“Dematerialization” also known as “demat” is the elimination of physical certificates or documents of title which represents ownership of securities so that securities exist only as accounting records” It is the process of converting securities (shares, bonds etc.) held in physical forms (certificates) into electronic form credited to the demat account of the individual owners.
What are you dematerializing?
What you are dematerializing is your ordinary shares certificates and bonds certificates which are converted into electronic statement of account holding (demat form).
Why are you dematerializing?
You are dematerializing to make your holding of shares in companies more convenient for you to track, to also make sale of your shares quick and easy.
Benefits of Demat to an Investor
• Easy and convenient way of managing and tracking share holding especially shareholding in many companies. No matter the varieties and volume of shares owned by an investor, it could be reduced to just a one page statement of account whose entries can easily be verified and monitored.
• Reduction in transaction cost; certain costs can now be avoided
such as cost of printing certificates and stamp duty.
• Sale of shares is made faster and easier for shareholders since they do not need to send their certificates for verification before selling them.
• Transfer of securities is made quicker.
• Makes for easy and fast allotment of shares during IPOs.
• Bonus shares declared are credited directly to the investors’ CSCS account which can be monetized.
How can I Dematerialize My Shares?
To dematerialize your shares, you need to do the following:
• Open a CSCS account today using your stockbrokers’ if you do not have one already.
• Surrender all the share certificates you want to dematerialize to the company’s registrars through your stockbroker along with the duly completed prescribed forms.
As you complete the forms pay attention to the names andthe order in which they appear on the certificates to ensure you maintain the same order in the forms.
• The registrar, upon receiving the completed forms from your broker, will confirm your details and signatures on the forms and if satisfied will send them to the depository called Central Securities Clearing System (CSCS) for dematerialization into electronic statements of shareholding.
• You will then receive a CSCS statement showing all the shares you hold in the different companies and their quantities.
• You can then cross check the CSCS statement to ensure that all the certificates you submitted have been entered.
Can I Use my Dematerialized Shares to Borrow Money?
Of course yes, all you need to do is to approach your bankers with the CSCS statements of your shareholding and complete their prescribed forms by which procedure you would pledge the dematerialized shares to the bank.
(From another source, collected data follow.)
/-- The record of a pair context waits for its INTENT to be mirrored (R369, KIND 3; R371), or for room in the mirror log (R372). -/
def intentStart (s : State) (c : Nat) (h : Held) : State :=
  let wait (b : Bool) (x : State) : State :=
    { x with pair := { x.pair with logWaits := x.pair.logWaits.filter (· != c) ++ (if b then [c] else []) } }
  if logRoom s 0 then
    let r := mirrorPush (wait false s) 3 true c h.seq (beBytes 1 h.req.op ++ beBytes 3 0 ++ beBytes 8 h.req.off)
    setHeldSt r.2 c (.intent r.1)
  else if s.pair.logWaits.contains c then s
  else logWaitNote (wait true s)

/-- One turn of a context (R117): its record at NEXT_EXPECTED executes, waits or stays deferred. -/
def runCtx (s : State) (c : Nat) (ecc : Option JEcc) : State :=
  if !s.seq.running then s
  else
    match ctxOf s c, headHeld s c with
    | some t, some h =>
      match h.st with
      | .held =>
        if t.pairCtx && pairRole s != 2 && pairRole s != 0 then s
        else if mustDefer s h.req.op then noteDeferred s c
        else if t.pairCtx && s.pair.aloneWait then s
        else if t.pairCtx && mirroring s then intentStart s c h
        else execHeld s c h ecc
      | .intent m => if mirAcked s m || !mirroring s then (if s.pair.aloneWait then s else execHeld s c h ecc) else s
      | _ => s
    | _, _ => s

/-- Contexts run until none has anything left to do; `n` bounds the turns. -/
def runContexts : Nat → Option JEcc → State → State
  | 0, _, s => s
  | n + 1, ecc, s =>
    match (if s.seq.running then s.seq.runQ else []) with
    | [] => s
    | c :: cs => runContexts n ecc (runCtx { s with seq := { s.seq with runQ := cs } } c ecc)

/-- Turns that the contexts may need: each held record takes at most two. -/
def runBound (s : State) : Nat := s.seq.runQ.length + 2 * (s.seq.ctxs.map fun e => e.2.held.length + 1).foldl (· + ·) 0 + 2

/-! ## Frames for the engine (R112, R117, R122) -/

/-- The ring port a local frame came from; a frame of this hub for itself has none. -/
def localPort (p : Port) : Option Port := if p = .m then none else some p

/-- A REQ burst at the target (R117): it is a frame for this hub's own node, and no broadcast. -/
def isReqFor (bcast : Bool) (_ : Port) (f : Frame) (k : Kvl) : Bool := k.type == tyReq && ((f.dmac == macBroadcast) == bcast)

def reqRx (s : State) (ecc : Option JEcc) : State :=
  match takeLocal s (isReqFor false) with
  | none => s
  | some ((p, f, k), s1) =>
    match reqBodyParse k.count (kvlBody f.payload k) with
    | none => badHdr s1
    | some (floor, rs) =>
      let s2 := reqBurst (match ecc with | some e => jrnHit s1 e | none => s1) k f.smac (localPort p) floor rs
      runContexts (runBound s2) ecc s2

/-- A CPL burst at the initiator's hub (R112). -/
def cplRx (s : State) : State :=
  match takeLocal s (fun _ _ k => k.type == tyCpl) with
  | none => s
  | some ((_, f, k), s1) =>
    match cplBodyParse k.count (kvlBody f.payload k) with
    | none => badHdr s1
    | some (_, rs) => cplBurst s1 k rs

/-- The last number executed of a broadcast flow, set. -/
def setBcast (s : State) (k : Kvl) (q : Nat) : State :=
  let same (b : BcastLast) : Bool := b.srcRoute == k.src && b.srcFlow == k.srcFlow && b.cls == k.cls
  let e : BcastLast := { srcRoute := k.src, srcFlow := k.srcFlow, cls := k.cls, last := q }
  { s with seq := { s.seq with bcast := s.seq.bcast.filter (!same ·) ++ [e] } }

/-- A broadcast EVENT travels to the field die; its DONE goes to nobody. -/
def bcastExec (s : State) (r : ReqRec) : State :=
  let x := nextAcc s
  execSend x.2 (.acc .fabric x.1) 2 r.off 8 r.data false

/-- A broadcast EVENT for a user byte of journal memory, or for an inbound window there. -/
def bcastJournal (s : State) (r : ReqRec) : State :=
  match ibFind s r.off with
  | some (wi, w) =>
    if w.wrEn && (ibFind s (r.off + 7)).map (·.1) == some wi then
      match blockRefuses s Pg.brg with
      | some e => noteErr s Pg.brg e.1 e.2 0
      | none =>
        let x := nextAcc s
        ibStart x.2 (4096 + x.1) wi w 2 r.off 8 r.data
    else s
  | none =>
    let b := r.off - 0x100000000
    if (journalRefusal s 2 b 8).isSome then s
    else
      match blockRefuses s Pg.jrn with
      | some e => noteErr s Pg.jrn e.1 e.2 0
      | none => (journalOp s 2 b 8 r.data).2

/-- The effect of a broadcast EVENT at this hub (R41, R101): an 8-byte write without a completion. -/
def bcastWrite (s : State) (r : ReqRec) : State :=
  if opMisaligned r then s
  else
    match regionSpan r.off 8 with
    | .page p =>
      let off := r.off % 0x1000
      if standbyRefuses s p off then noteErr s Pg.par St.accessDenied 0x40 0
      else if isFieldPage p then bcastExec s r
      else (pageAccess s .fabric 2 p off 8 r.data .none).2
    | .fifo _ true => bcastExec s r
    | .bench _ => bcastExec s r
    | .journal => bcastJournal s r
    | _ => s

/-- A broadcast EVENT reaches a receiver (R122): it executes only ahead of the last one of its flow, and the numbers between count as gaps.
A receiver that is not executing discards it. -/
def bcastRecord (s : State) (k : Kvl) (q : Nat) (r : ReqRec) : State :=
  match s.seq.bcast.find? (fun b => b.srcRoute == k.src && b.srcFlow == k.srcFlow && b.cls == k.cls) with
  | none => bcastWrite (setBcast s k q) r
  | some b =>
    let d := seqSub q b.last
    if 0 < d ∧ d < 2 ^ 31 then bcastWrite (bump (setBcast s k q) Pg.seq F.SEQ_BCAST_GAP (d - 1)) r else s

def broadcastRx (s : State) : State :=
  match takeLocal s (isReqFor true) with
  | none => s
  | some ((_, f, k), s1) =>
    match reqBodyParse k.count (kvlBody f.payload k) with
    | none => badHdr s1
    | some (_, rs) =>
      if s1.seq.running then
        (List.range rs.length).foldl (fun a i => match rs[i]? with
          | some r => if r.op = 6 then bcastRecord a k (seqAdd k.baseSeq i) r else a
          | none => a) s1
      else s1

/-- A deferred record executes once room has returned (R121). -/
def deferredExecute (s : State) (c : Nat) : State := runContexts 2 none (runLater s c)

end Sys2Proof.Machine
end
The lender bank will then place a lien on the shares in question by submitting your duly executed forms along with your submitted CSCS statements to the Central Securities Clearing System (CSCS) for authentication. Once this process is completed, the borrower cannot access the shares until the lien on the shares is lifted by the CSCS upon repayment of the loan.
What happens to bonus shares and dividends declared during the pledge?
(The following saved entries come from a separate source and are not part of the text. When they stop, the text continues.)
-- ==== Sys2Proof/Machine/RowsTest.lean ====
section
/-! DEFINITION. Rows of self-test, the fault log, test access and perturbation (spec/23; R441 to R459). -/

namespace Sys2Proof.Machine

/-- SELFTEST_RUN (R443): without an agent, the PERIOD_MIN timer has expired (R443). -/
def execSelftestRun (who : Option Agent) (s : State) : Host.Outcome State Fault Refusal :=
  .next (during s fun a =>
    match who with
    | some w => ownWrite a w Pg.bst 0x44 1#32
    | none => if getF a Pg.bst F.BST_CTL_PERIOD_MIN = 0 then a else passStart a false)

/-- SELFTEST_PASS_DONE (R443). -/
def execSelftestPassDone (outs : List TestOut) (cells : List Nat) (s : State) : Host.Outcome State Fault Refusal :=
  .next (during s fun a => passDone a outs cells)

/-- OFFLINE_TEST (R447). -/
def execOfflineTest (who : Agent) (value : Word) (s : State) : Host.Outcome State Fault Refusal :=
  .next (during s fun a => ownWrite a who Pg.bst 0x48 value)

/-- OFFLINE_TEST_DONE (R447): the hub is under test and takes no other command until then. -/
def execOfflineTestDone (ringFail fieldFail : Bool) (ringSig fieldSig : Word) (s : State) : Host.Outcome State Fault Refusal :=
  .next (if s.test.offline && !s.start.inReset then anytime s fun a => offlineDone a ringFail fieldFail ringSig fieldSig else { s with out := [] })

/-- FAULT_LOG_POP (R450). -/
def execFaultLogPop (who : Agent) (s : State) : Host.Outcome State Fault Refusal :=
  .next (during s fun a => ownRead a who Pg.bst 0x70)

/-- TEST_UNLOCK_SET (R451). -/
def execTestUnlockSet (who : Agent) (s : State) : Host.Outcome State Fault Refusal :=
  .next (during s fun a => ownWrite a who Pg.prt 0x44 0x7E57#32)

/-- TEST_UNLOCK_CLEAR (R451). -/
def execTestUnlockClear (who : Agent) (s : State) : Host.Outcome State Fault Refusal :=
  .next (during s fun a => ownWrite a who Pg.prt 0x44 0#32)

/-- TEST_UNLOCK_EXPIRE (R451). -/
def execTestUnlockExpire (s : State) : Host.Outcome State Fault Refusal :=
  .next (during s fun a => if testUnlocked a then testUnlockEnd a else a)

/-- PERTURB_WRITE (R452). -/
def execPerturbWrite (who : Agent) (page : Nat) (value : Word) (s : State) : Host.Outcome State Fault Refusal :=
  .next (during s fun a => ownWrite a who page 0x24 value)

/-- TEST_PIN_CHANGE (R455): TEST is followed in the scan states too. -/
def execTestPinChange (level : Bool) (s : State) : Host.Outcome State Fault Refusal :=
  .next (if s.start.inReset then { s with out := [] } else anytime s fun a => testPin a level)

/-- SCAN_GO (R456). -/
def execScanGo (who : Agent) (value : Word) (s : State) : Host.Outcome State Fault Refusal :=
  .next (during s fun a => ownWrite a who Pg.prt 0xC0 value)

/-- ZEROISE_DONE (R457): it ends the state in which the hub takes no other command. -/
def execZeroiseDone (s : State) : Host.Outcome State Fault Refusal :=
  .next (if s.start.inReset then { s with out := [] } else anytime s fun a => zeroiseDone a)

end Sys2Proof.Machine
end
The bonus shares and dividends declared during the pledge will still be yours provided that you repay the underlying debt with interest at the stipulated period.
Whom shall I inform of changes in my address or bank details?
You will simply complete the change of address forms with your stockbroker who will then send them to the Central Securities Clearing System (CSCS).
Indeed the process has already commenced with the setting up of CSCS. It is just that some share certificates are still in physical form, however, the modalities for the final conversion of all share certificates to demat form have been put in place, and the deadline for final conversion will soon be announced. So you have to prepare yourself to take advantage of the opportunities by first of all opening a CSCS account now with your stockbrokers.